___ ENTRIES SUPPLIED
/-! ### setPlanLevel -/

@[simp] theorem Ev.setPlanLevel_sys (l : LineId) (v : Level) : (e.setPlanLevel l v).sys = e.sys := rfl
@[simp] theorem Ev.setPlanLevel_target (l : LineId) (v : Level) : (e.setPlanLevel l v).target = e.target := rfl
@[simp] theorem Ev.setPlanLevel_retVal (l : LineId) (v : Level) : (e.setPlanLevel l v).retVal = e.retVal := rfl
@[simp] theorem Ev.setPlanLevel_retArmed (l : LineId) (v : Level) : (e.setPlanLevel l v).retArmed = e.retArmed := rfl
@[simp] theorem Ev.setPlanLevel_wakeQ (l : LineId) (v : Level) : (e.setPlanLevel l v).wakeQ = e.wakeQ := rfl
@[simp] theorem Ev.setPlanLevel_keyHold (l : LineId) (v : Level) : (e.setPlanLevel l v).keyHold = e.keyHold := rfl
@[simp] theorem Ev.setPlanLevel_rails (l : LineId) (v : Level) : (e.setPlanLevel l v).rails = e.rails := rfl
@[simp] theorem Ev.setPlanLevel_plans (l : LineId) (v : Level) : (e.setPlanLevel l v).plans = e.plans := rfl
@[simp] theorem Ev.setPlanLevel_run (l : LineId) (v : Level) : (e.setPlanLevel l v).run = e.run := rfl
@[simp] theorem Ev.setPlanLevel_reqs (l : LineId) (v : Level) : (e.setPlanLevel l v).reqs = e.reqs := rfl
@[simp] theorem Ev.setPlanLevel_hsMemory (l : LineId) (v : Level) : (e.setPlanLevel l v).hsMemory = e.hsMemory := rfl
@[simp] theorem Ev.setPlanLevel_planLevels (l : LineId) (v : Level) :
    (e.setPlanLevel l v).planLevels = e.planLevels.set l.idx v := rfl
@[simp] theorem Ev.setPlanLevel_pulse (l : LineId) (v : Level) : (e.setPlanLevel l v).pulse = e.pulse := rfl
@[simp] theorem Ev.setPlanLevel_sup (l : LineId) (v : Level) : (e.setPlanLevel l v).sup = e.sup := rfl
@[simp] theorem Ev.setPlanLevel_lockLevel (l : LineId) (v : Level) :
    (e.setPlanLevel l v).lockLevel = e.lockLevel := rfl
@[simp] theorem Ev.setPlanLevel_lockTimer (l : LineId) (v : Level) :
    (e.setPlanLevel l v).lockTimer = e.lockTimer := rfl
@[simp] theorem Ev.setPlanLevel_watch (l : LineId) (v : Level) : (e.setPlanLevel l v).watch = e.watch := rfl
@[simp] theorem Ev.setPlanLevel_scan (l : LineId) (v : Level) : (e.setPlanLevel l v).scan = e.scan := rfl
@[simp] theorem Ev.setPlanLevel_bud (l : LineId) (v : Level) : (e.setPlanLevel l v).bud = e.bud := rfl
@[simp] theorem Ev.setPlanLevel_ride (l : LineId) (v : Level) : (e.setPlanLevel l v).ride = e.ride := rfl
@[simp] theorem Ev.setPlanLevel_shutdown (l : LineId) (v : Level) : (e.setPlanLevel l v).shutdown = e.shutdown := rfl
@[simp] theorem Ev.setPlanLevel_tiers (l : LineId) (v : Level) : (e.setPlanLevel l v).tiers = e.tiers := rfl
@[simp] theorem Ev.setPlanLevel_limit (l : LineId) (v : Level) : (e.setPlanLevel l v).limit = e.limit := rfl
@[simp] theorem Ev.setPlanLevel_thermal (l : LineId) (v : Level) : (e.setPlanLevel l v).thermal = e.thermal := rfl
@[simp] theorem Ev.setPlanLevel_faults (l : LineId) (v : Level) : (e.setPlanLevel l v).faults = e.faults := rfl
@[simp] theorem Ev.setPlanLevel_link (l : LineId) (v : Level) : (e.setPlanLevel l v).link = e.link := rfl
@[simp] theorem Ev.setPlanLevel_notices (l : LineId) (v : Level) : (e.setPlanLevel l v).notices = e.notices := rfl
@[simp] theorem Ev.setPlanLevel_tables (l : LineId) (v : Level) : (e.setPlanLevel l v).tables = e.tables := rfl
@[simp] theorem Ev.setPlanLevel_store (l : LineId) (v : Level) : (e.setPlanLevel l v).store = e.store := rfl
@[simp] theorem Ev.setPlanLevel_pins (l : LineId) (v : Level) : (e.setPlanLevel l v).pins = e.pins := rfl
@[simp] theorem Ev.setPlanLevel_now (l : LineId) (v : Level) : (e.setPlanLevel l v).now = e.now := rfl
@[simp] theorem Ev.setPlanLevel_pending (l : LineId) (v : Level) : (e.setPlanLevel l v).pending = e.pending := rfl
@[simp] theorem Ev.setPlanLevel_ans (l : LineId) (v : Level) : (e.setPlanLevel l v).ans = e.ans := rfl
@[simp] theorem Ev.setPlanLevel_act (l : LineId) (v : Level) : (e.setPlanLevel l v).act = e.act := rfl
@[simp] theorem Ev.setPlanLevel_tgtChanged (l : LineId) (v : Level) :
    (e.setPlanLevel l v).tgtChanged = e.tgtChanged := rfl
@[simp] theorem Ev.setPlanLevel_arb (l : LineId) (v : Level) : (e.setPlanLevel l v).arb = e.arb := rfl
@[simp] theorem Ev.setPlanLevel_planEnded (l : LineId) (v : Level) :
    (e.setPlanLevel l v).planEnded = e.planEnded := rfl
@[simp] theorem Ev.setPlanLevel_stDirty (l : LineId) (v : Level) : (e.setPlanLevel l v).stDirty = e.stDirty := rfl
@[simp] theorem Ev.setPlanLevel_pwDirty (l : LineId) (v : Level) : (e.setPlanLevel l v).pwDirty = e.pwDirty := rfl
@[simp] theorem Ev.setPlanLevel_cfg (l : LineId) (v : Level) : (e.setPlanLevel l v).cfg = e.cfg := rfl
@[simp] theorem Ev.setPlanLevel_waitOf (l : LineId) (v : Level) : (e.setPlanLevel l v).waitOf = e.waitOf := rfl
@[simp] theorem Ev.setPlanLevel_runningPlan (l : LineId) (v : Level) : (e.setPlanLevel l v).runningPlan = e.runningPlan := rfl

/-! ### setWait -/

@[simp] theorem Ev.setWait_sys (w : Wait) : (e.setWait w).sys = e.sys := rfl
@[simp] theorem Ev.setWait_target (w : Wait) : (e.setWait w).target = e.target := rfl
@[simp] theorem Ev.setWait_retVal (w : Wait) : (e.setWait w).retVal = e.retVal := rfl
@[simp] theorem Ev.setWait_retArmed (w : Wait) : (e.setWait w).retArmed = e.retArmed := rfl
@[simp] theorem Ev.setWait_wakeQ (w : Wait) : (e.setWait w).wakeQ = e.wakeQ := rfl
@[simp] theorem Ev.setWait_keyHold (w : Wait) : (e.setWait w).keyHold = e.keyHold := rfl
@[simp] theorem Ev.setWait_rails (w : Wait) : (e.setWait w).rails = e.rails := rfl
@[simp] theorem Ev.setWait_plans (w : Wait) : (e.setWait w).plans = e.plans := rfl
@[simp] theorem Ev.setWait_run (w : Wait) : (e.setWait w).run = e.run.map fun run => { run with wait := w } := rfl
@[simp] theorem Ev.setWait_reqs (w : Wait) : (e.setWait w).reqs = e.reqs := rfl
@[simp] theorem Ev.setWait_hsMemory (w : Wait) : (e.setWait w).hsMemory = e.hsMemory := rfl
@[simp] theorem Ev.setWait_planLevels (w : Wait) : (e.setWait w).planLevels = e.planLevels := rfl
@[simp] theorem Ev.setWait_pulse (w : Wait) : (e.setWait w).pulse = e.pulse := rfl
@[simp] theorem Ev.setWait_sup (w : Wait) : (e.setWait w).sup = e.sup := rfl
@[simp] theorem Ev.setWait_lockLevel (w : Wait) : (e.setWait w).lockLevel = e.lockLevel := rfl
@[simp] theorem Ev.setWait_lockTimer (w : Wait) : (e.setWait w).lockTimer = e.lockTimer := rfl
@[simp] theorem Ev.setWait_watch (w : Wait) : (e.setWait w).watch = e.watch := rfl
@[simp] theorem Ev.setWait_scan (w : Wait) : (e.setWait w).scan = e.scan := rfl
@[simp] theorem Ev.setWait_bud (w : Wait) : (e.setWait w).bud = e.bud := rfl
@[simp] theorem Ev.setWait_ride (w : Wait) : (e.setWait w).ride = e.ride := rfl
@[simp] theorem Ev.setWait_shutdown (w : Wait) : (e.setWait w).shutdown = e.shutdown := rfl
@[simp] theorem Ev.setWait_tiers (w : Wait) : (e.setWait w).tiers = e.tiers := rfl
@[simp] theorem Ev.setWait_limit (w : Wait) : (e.setWait w).limit = e.limit := rfl
@[simp] theorem Ev.setWait_thermal (w : Wait) : (e.setWait w).thermal = e.thermal := rfl
@[simp] theorem Ev.setWait_faults (w : Wait) : (e.setWait w).faults = e.faults := rfl
@[simp] theorem Ev.setWait_link (w : Wait) : (e.setWait w).link = e.link := rfl
@[simp] theorem Ev.setWait_notices (w : Wait) : (e.setWait w).notices = e.notices := rfl
@[simp] theorem Ev.setWait_tables (w : Wait) : (e.setWait w).tables = e.tables := rfl
@[simp] theorem Ev.setWait_store (w : Wait) : (e.setWait w).store = e.store := rfl
@[simp] theorem Ev.setWait_pins (w : Wait) : (e.setWait w).pins = e.pins := rfl
@[simp] theorem Ev.setWait_now (w : Wait) : (e.setWait w).now = e.now := rfl
@[simp] theorem Ev.setWait_pending (w : Wait) : (e.setWait w).pending = e.pending := rfl
@[simp] theorem Ev.setWait_ans (w : Wait) : (e.setWait w).ans = e.ans := rfl
@[simp] theorem Ev.setWait_act (w : Wait) : (e.setWait w).act = e.act := rfl
@[simp] theorem Ev.setWait_tgtChanged (w : Wait) : (e.setWait w).tgtChanged = e.tgtChanged := rfl
@[simp] theorem Ev.setWait_arb (w : Wait) : (e.setWait w).arb = e.arb := rfl
@[simp] theorem Ev.setWait_planEnded (w : Wait) : (e.setWait w).planEnded = e.planEnded := rfl
@[simp] theorem Ev.setWait_stDirty (w : Wait) : (e.setWait w).stDirty = e.stDirty := rfl
@[simp] theorem Ev.setWait_pwDirty (w : Wait) : (e.setWait w).pwDirty = e.pwDirty := rfl
@[simp] theorem Ev.setWait_cfg (w : Wait) : (e.setWait w).cfg = e.cfg := rfl

/-! ### answer -/

@[simp] theorem Ev.answer_sys (a : Answer) : (e.answer a).sys = e.sys := rfl
@[simp] theorem Ev.answer_target (a : Answer) : (e.answer a).target = e.target := rfl
@[simp] theorem Ev.answer_retVal (a : Answer) : (e.answer a).retVal = e.retVal := rfl
@[simp] theorem Ev.answer_retArmed (a : Answer) : (e.answer a).retArmed = e.retArmed := rfl
@[simp] theorem Ev.answer_wakeQ (a : Answer) : (e.answer a).wakeQ = e.wakeQ := rfl
@[simp] theorem Ev.answer_keyHold (a : Answer) : (e.answer a).keyHold = e.keyHold := rfl
@[simp] theorem Ev.answer_rails (a : Answer) : (e.answer a).rails = e.rails := rfl
@[simp] theorem Ev.answer_plans (a : Answer) : (e.answer a).plans = e.plans := rfl
@[simp] theorem Ev.answer_run (a : Answer) :
    (e.answer a).run = e.run.map fun run => { run with wait := .nothing } := rfl
@[simp] theorem Ev.answer_reqs (a : Answer) : (e.answer a).reqs = e.reqs := rfl
@[simp] theorem Ev.answer_hsMemory (a : Answer) : (e.answer a).hsMemory = e.hsMemory := rfl
@[simp] theorem Ev.answer_planLevels (a : Answer) : (e.answer a).planLevels = e.planLevels := rfl
@[simp] theorem Ev.answer_pulse (a : Answer) : (e.answer a).pulse = e.pulse := rfl
@[simp] theorem Ev.answer_sup (a : Answer) : (e.answer a).sup = e.sup := rfl
@[simp] theorem Ev.answer_lockLevel (a : Answer) : (e.answer a).lockLevel = e.lockLevel := rfl
@[simp] theorem Ev.answer_lockTimer (a : Answer) : (e.answer a).lockTimer = e.lockTimer := rfl
@[simp] theorem Ev.answer_watch (a : Answer) : (e.answer a).watch = e.watch := rfl
@[simp] theorem Ev.answer_scan (a : Answer) : (e.answer a).scan = e.scan := rfl
@[simp] theorem Ev.answer_bud (a : Answer) : (e.answer a).bud = e.bud := rfl
@[simp] theorem Ev.answer_ride (a : Answer) : (e.answer a).ride = e.ride := rfl
@[simp] theorem Ev.answer_shutdown (a : Answer) : (e.answer a).shutdown = e.shutdown := rfl
@[simp] theorem Ev.answer_tiers (a : Answer) : (e.answer a).tiers = e.tiers := rfl
@[simp] theorem Ev.answer_limit (a : Answer) : (e.answer a).limit = e.limit := rfl
@[simp] theorem Ev.answer_thermal (a : Answer) : (e.answer a).thermal = e.thermal := rfl
@[simp] theorem Ev.answer_faults (a : Answer) : (e.answer a).faults = e.faults := rfl
@[simp] theorem Ev.answer_link (a : Answer) : (e.answer a).link = e.link := rfl
@[simp] theorem Ev.answer_notices (a : Answer) : (e.answer a).notices = e.notices := rfl
@[simp] theorem Ev.answer_tables (a : Answer) : (e.answer a).tables = e.tables := rfl
@[simp] theorem Ev.answer_store (a : Answer) : (e.answer a).store = e.store := rfl
@[simp] theorem Ev.answer_pins (a : Answer) : (e.answer a).pins = e.pins := rfl
@[simp] theorem Ev.answer_now (a : Answer) : (e.answer a).now = e.now := rfl
@[simp] theorem Ev.answer_pending (a : Answer) : (e.answer a).pending = e.pending := rfl
@[simp] theorem Ev.answer_ans (a : Answer) : (e.answer a).ans = some a := rfl
@[simp] theorem Ev.answer_act (a : Answer) : (e.answer a).act = e.act := rfl
@[simp] theorem Ev.answer_tgtChanged (a : Answer) : (e.answer a).tgtChanged = e.tgtChanged := rfl
@[simp] theorem Ev.answer_arb (a : Answer) : (e.answer a).arb = e.arb := rfl
@[simp] theorem Ev.answer_planEnded (a : Answer) : (e.answer a).planEnded = e.planEnded := rfl
@[simp] theorem Ev.answer_stDirty (a : Answer) : (e.answer a).stDirty = e.stDirty := rfl
@[simp] theorem Ev.answer_pwDirty (a : Answer) : (e.answer a).pwDirty = e.pwDirty := rfl
@[simp] theorem Ev.answer_cfg (a : Answer) : (e.answer a).cfg = e.cfg := rfl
______
Could you set down, word for word, only the lines above from the line with "v).now = e.now := rfl" to the line with "theorem Ev.setWait_run (w", including both?

— COMPLETED TASK —
@[simp] theorem Ev.setPlanLevel_now (l : LineId) (v : Level) : (e.setPlanLevel l v).now = e.now := rfl
@[simp] theorem Ev.setPlanLevel_pending (l : LineId) (v : Level) : (e.setPlanLevel l v).pending = e.pending := rfl
@[simp] theorem Ev.setPlanLevel_ans (l : LineId) (v : Level) : (e.setPlanLevel l v).ans = e.ans := rfl
@[simp] theorem Ev.setPlanLevel_act (l : LineId) (v : Level) : (e.setPlanLevel l v).act = e.act := rfl
@[simp] theorem Ev.setPlanLevel_tgtChanged (l : LineId) (v : Level) :
    (e.setPlanLevel l v).tgtChanged = e.tgtChanged := rfl
@[simp] theorem Ev.setPlanLevel_arb (l : LineId) (v : Level) : (e.setPlanLevel l v).arb = e.arb := rfl
@[simp] theorem Ev.setPlanLevel_planEnded (l : LineId) (v : Level) :
    (e.setPlanLevel l v).planEnded = e.planEnded := rfl
@[simp] theorem Ev.setPlanLevel_stDirty (l : LineId) (v : Level) : (e.setPlanLevel l v).stDirty = e.stDirty := rfl
@[simp] theorem Ev.setPlanLevel_pwDirty (l : LineId) (v : Level) : (e.setPlanLevel l v).pwDirty = e.pwDirty := rfl
@[simp] theorem Ev.setPlanLevel_cfg (l : LineId) (v : Level) : (e.setPlanLevel l v).cfg = e.cfg := rfl
@[simp] theorem Ev.setPlanLevel_waitOf (l : LineId) (v : Level) : (e.setPlanLevel l v).waitOf = e.waitOf := rfl
@[simp] theorem Ev.setPlanLevel_runningPlan (l : LineId) (v : Level) : (e.setPlanLevel l v).runningPlan = e.runningPlan := rfl

/-! ### setWait -/

@[simp] theorem Ev.setWait_sys (w : Wait) : (e.setWait w).sys = e.sys := rfl
@[simp] theorem Ev.setWait_target (w : Wait) : (e.setWait w).target = e.target := rfl
@[simp] theorem Ev.setWait_retVal (w : Wait) : (e.setWait w).retVal = e.retVal := rfl
@[simp] theorem Ev.setWait_retArmed (w : Wait) : (e.setWait w).retArmed = e.retArmed := rfl
@[simp] theorem Ev.setWait_wakeQ (w : Wait) : (e.setWait w).wakeQ = e.wakeQ := rfl
@[simp] theorem Ev.setWait_keyHold (w : Wait) : (e.setWait w).keyHold = e.keyHold := rfl
@[simp] theorem Ev.setWait_rails (w : Wait) : (e.setWait w).rails = e.rails := rfl
@[simp] theorem Ev.setWait_plans (w : Wait) : (e.setWait w).plans = e.plans := rfl
@[simp] theorem Ev.setWait_run (w : Wait) : (e.setWait w).run = e.run.map fun run => { run with wait := w } := rfl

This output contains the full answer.